Closed
Description
We use ByteSizeValue to represent settings and API parameters that are byte values. This allows the user to specify the values in a human readable form and Elasticsearch to interpret it in the units most convenient to what it wants to do with the value (e.g. the user specifies the index buffer size as "56MB"
but Elasticsearch converts this to 58720256 bytes and uses that value.
However, the current implementation has a few problems:
- The
toString()
method outputs fractional values (to 1 decimal place) preventing round trip parsing - Parsing is sensitive to double rounding errors
- The parsing always converts the provided value to bytes so can overflow which results in the value being Long.MAX_VALUE bytes for large values (in PB range)
- The unit is not serialised so on deserialisation the value is the bytes value
We should instead prevent fractional values from being used and store the value in the original units.

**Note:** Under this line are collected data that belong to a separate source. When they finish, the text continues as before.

@[simp] theorem State.wr_eng (s : State) (i j v : Nat) : (State.wr s i j v).eng = s.eng := by simp [State.wr]
@[simp] theorem State.wrD_eng (s : State) (i j : Nat) (v : DWord) : (State.wrD s i j v).eng = s.eng := by simp [State.wrD]
@[simp] theorem State.setBits_eng (s : State) (i j m : Nat) : (State.setBits s i j m).eng = s.eng := by simp [State.setBits]
@[simp] theorem State.clrBits_eng (s : State) (i j m : Nat) : (State.clrBits s i j m).eng = s.eng := by simp [State.clrBits]
@[simp] theorem State.putBits_eng (s : State) (i j m : Nat) (on : Bool) : (State.putBits s i j m on).eng = s.eng := by simp [State.putBits]
@[simp] theorem State.setBit_eng (s : State) (i j b : Nat) : (State.setBit s i j b).eng = s.eng := by simp [State.setBit]
@[simp] theorem State.emit_eng (s : State) (o : Out) : (State.emit s o).eng = s.eng := by simp [State.emit]
@[simp] theorem State.tick_eng (s : State) : (State.tick s).eng = s.eng := by simp [State.tick]
@[simp] theorem State.setChan_eng (s : State) (c : Nat) (m : Mbox) : (State.setChan s c m).eng = s.eng := by simp [State.setChan]
@[simp] theorem State.setPort_eng (s : State) (p : Nat) (x : Port) : (State.setPort s p x).eng = s.eng := by simp [State.setPort]
@[simp] theorem State.msix_eng (s : State) (v : Nat) : (State.msix s v).eng = s.eng := by simp [State.msix]
@[simp] theorem State.addW_eng (s : State) (i j w k : Nat) : (State.addW s i j w k).eng = s.eng := by simp [State.addW]
@[simp] theorem State.cnt_eng (s : State) (i j : Nat) : (State.cnt s i j).eng = s.eng := by simp [State.cnt]
@[simp] theorem State.cntS_eng (s : State) (i j : Nat) : (State.cntS s i j).eng = s.eng := by simp [State.cntS]
@[simp] theorem State.setByte_eng (s : State) (a : Nat) (b : Byte) : (State.setByte s a b).eng = s.eng := by simp [State.setByte]
@[simp] theorem State.setBytes_eng (s : State) (a : Nat) (x0 : List Byte) : (State.setBytes s a x0).eng = s.eng := by
  induction x0 generalizing s a <;> first | (simp_all [State.setBytes]; done) | (unfold State.setBytes; (repeat' split) <;> simp_all)
@[simp] theorem State.setW32_eng (s : State) (a v : Nat) : (State.setW32 s a v).eng = s.eng := by simp [State.setW32]
@[simp] theorem State.zeroRange_eng (s : State) (lo hi : Nat) : (State.zeroRange s lo hi).eng = s.eng := by simp [State.zeroRange]
@[simp] theorem State.errGeneric_eng (s : State) : (State.errGeneric s).eng = s.eng := by simp [State.errGeneric]
@[simp] theorem State.errBit_eng (s : State) (b : Nat) (on : Bool) : (State.errBit s b on).eng = s.eng := by simp [State.errBit]
@[simp] theorem State.unhold_eng (s : State) (m : Nat) : (State.unhold s m).eng = s.eng := by simp [State.unhold]
@[simp] theorem State.violate_eng (s : State) (id : Nat) : (State.violate s id).eng = s.eng := by simp [State.violate]
@[simp] theorem State.showAllowances_eng (s : State) : (State.showAllowances s).eng = s.eng := by
  first
  | (simp [State.showAllowances]; done)
  | (unfold State.showAllowances; (repeat' split) <;> (first | (simp; done) | (simp_all; done)))
  | (simp only [State.showAllowances]; (repeat' split) <;> (first | (simp; done) | (simp_all; done)))
  | (unfold State.showAllowances; (try dsimp only); refine foldl_eng _ (fun s a => ?_) _ _; (try dsimp only); (repeat' split) <;> (first | (simp; done) | (simp_all; done)))
@[simp] theorem State.setTdom_eng (s : State) (d : Nat) (x : TimeDom) : (State.setTdom s d x).eng = s.eng := by simp [State.setTdom]
@[simp] theorem State.setLaunch_eng (s : State) (k : Nat) (x : Launch) : (State.setLaunch s k x).eng = s.eng := by simp [State.setLaunch]
@[simp] theorem State.setDomVal_eng (s : State) (d v : Nat) : (State.setDomVal s d v).eng = s.eng := by simp [State.setDomVal]
@[simp] theorem State.setRing_eng (s : State) (n : Nat) (x : Ring) : (State.setRing s n x).eng = s.eng := by simp [State.setRing]
@[simp] theorem State.setTrack_eng (s : State) (t : Nat) (x : Track) : (State.setTrack s t x).eng = s.eng := by simp [State.setTrack]
@[simp] theorem State.setInst_eng (s : State) (n : Nat) (x : Inst) : (State.setInst s n x).eng = s.eng := by simp [State.setInst]
@[simp] theorem State.setDbe_eng (s : State) (a : Nat) (b : Bool) : (State.setDbe s a b).eng = s.eng := by simp [State.setDbe]
@[simp] theorem State.setSbe_eng (s : State) (a : Nat) (b : Bool) : (State.setSbe s a b).eng = s.eng := by simp [State.setSbe]
@[simp] theorem State.setChord_eng (s : State) (d : Nat) (x : Chord) : (State.setChord s d x).eng = s.eng := by simp [State.setChord]
@[simp] theorem State.setSw_eng (s : State) (f : Switch → Switch) : (State.setSw s f).eng = s.eng := by simp [State.setSw]
@[simp] theorem State.setQueue_eng (s : State) (st c : Nat) (l : List QEntry) : (State.setQueue s st c l).eng = s.eng := by simp [State.setQueue]
@[simp] theorem State.setFrame_eng (s : State) (f : Nat) (x : SwFrame) : (State.setFrame s f x).eng = s.eng := by simp [State.setFrame]
@[simp] theorem State.setUsed_eng (s : State) (st c u : Nat) : (State.setUsed s st c u).eng = s.eng := by simp [State.setUsed]
@[simp] theorem State.setGate_eng (s : State) (p : Nat) (g : GateCtl) : (State.setGate s p g).eng = s.eng := by simp [State.setGate]
@[simp] theorem State.setStream_eng (s : State) (h : Nat) (x : Stream) : (State.setStream s h x).eng = s.eng := by simp [State.setStream]
@[simp] theorem State.setSgate_eng (s : State) (g : Nat) (x : SGate) : (State.setSgate s g x).eng = s.eng := by simp [State.setSgate]
@[simp] theorem State.setMeter_eng (s : State) (m : Nat) (x : Meter) : (State.setMeter s m x).eng = s.eng := by simp [State.setMeter]
@[simp] theorem State.setCb_eng (s : State) (h : Nat) (x : Cb) : (State.setCb s h x).eng = s.eng := by simp [State.setCb]
@[simp] theorem State.setFdb_eng (s : State) (e : Nat) (x : FdbEntry) : (State.setFdb s e x).eng = s.eng := by simp [State.setFdb]
@[simp] theorem State.setMdio_eng (s : State) (m : Nat) (x : Mdio) : (State.setMdio s m x).eng = s.eng := by simp [State.setMdio]
@[simp] theorem State.setPps_eng (s : State) (i : Nat) (x : Pps) : (State.setPps s i x).eng = s.eng := by simp [State.setPps]
@[simp] theorem State.setEcho_eng (s : State) (n : Nat) (east : Bool) (x : Echo) : (State.setEcho s n east x).eng = s.eng := by simp [State.setEcho]
@[simp] theorem State.setSlotFetch_eng (s : State) (n k : Nat) (x : Nat × List Nib) : (State.setSlotFetch s n k x).eng = s.eng := by simp [State.setSlotFetch]
@[simp] theorem State.setStaged_eng (s : State) (n t : Nat) (l : List (Nat × List Byte)) : (State.setStaged s n t l).eng = s.eng := by simp [State.setStaged]
@[simp] theorem State.setLat_eng (s : State) (f : Lattice → Lattice) : (State.setLat s f).eng = s.eng := by simp [State.setLat]
@[simp] theorem State.setPio_eng (s : State) (b : Nat) (x : Pio) : (State.setPio s b x).eng = s.eng := by simp [State.setPio]
@[simp] theorem State.setSm_eng (s : State) (m : Nat) (x : Sm) : (State.setSm s m x).eng = s.eng := by simp [State.setSm]
@[simp] theorem State.setPioFlags_eng (s : State) (b v : Nat) : (State.setPioFlags s b v).eng = s.eng := by simp [State.setPioFlags]
@[simp] theorem State.setTrkS_eng (s : State) (t j v : Nat) : (State.setTrkS s t j v).eng = s.eng := by simp [State.setTrkS]
@[simp] theorem State.setCan_eng (s : State) (c : Nat) (x : Can) : (State.setCan s c x).eng = s.eng := by simp [State.setCan]
@[simp] theorem State.setBuf_eng (s : State) (c b lsb w v : Nat) : (State.setBuf s c b lsb w v).eng = s.eng := by simp [State.setBuf]
@[simp] theorem State.setBufState_eng (s : State) (c b v : Nat) : (State.setBufState s c b v).eng = s.eng := by simp [State.setBufState]
@[simp] theorem State.setCoreState_eng (s : State) (c v : Nat) : (State.setCoreState s c v).eng = s.eng := by simp [State.setCoreState]
@[simp] theorem State.setPc_eng (s : State) (c v : Nat) : (State.setPc s c v).eng = s.eng := by simp [State.setPc]
@[simp] theorem State.setSession_eng (s : State) (c : Nat) (x : Session) : (State.setSession s c x).eng = s.eng := by simp [State.setSession]
@[simp] theorem State.setDmaCh_eng (s : State) (k : Nat) (x : DmaCh) : (State.setDmaCh s k x).eng = s.eng := by simp [State.setDmaCh]
@[simp] theorem State.setPath_eng (s : State) (p : Path) (x : PathSt) : (State.setPath s p x).eng = s.eng := by simp [State.setPath]
@[simp] theorem State.setNetSel_eng (s : State) (n conn v : Nat) : (State.setNetSel s n conn v).eng = s.eng := by simp [State.setNetSel]
/-! ### memc -/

@jasontedor and I spoke about this an propose the following approach:
- In 6.x
- Deprecate fractional parsing
- Rename ByteSizeValue -> LegacyByteSizeValue
- Add
@Deprecated
to LegacyByteSizeValue - Introduce ByteSizeValue with desired behavior:
- Add a
getStringRep()
method which like TimeValue will output a String with the current value and unit - Throw an exception in the
parseByteSizeValue()
method if the input string contains a fractional value - Keep the original unit when parsing (e.g. 20MB is represented with units MB rather than converting it to bytes)
- Add a
- Use ByteSizeValue (the new one) in new APIs/settings
- In 7.0:
- Auto-upgrade cluster and index settings from LegacyByteSizeValue to ByteSizeValue (the new one) and remove LegacyByteSizeValue. Fractional bytes values in elasticsearch.yml will need to be manually changed by the user when upgrading to 7.0 or can be changed before upgrading.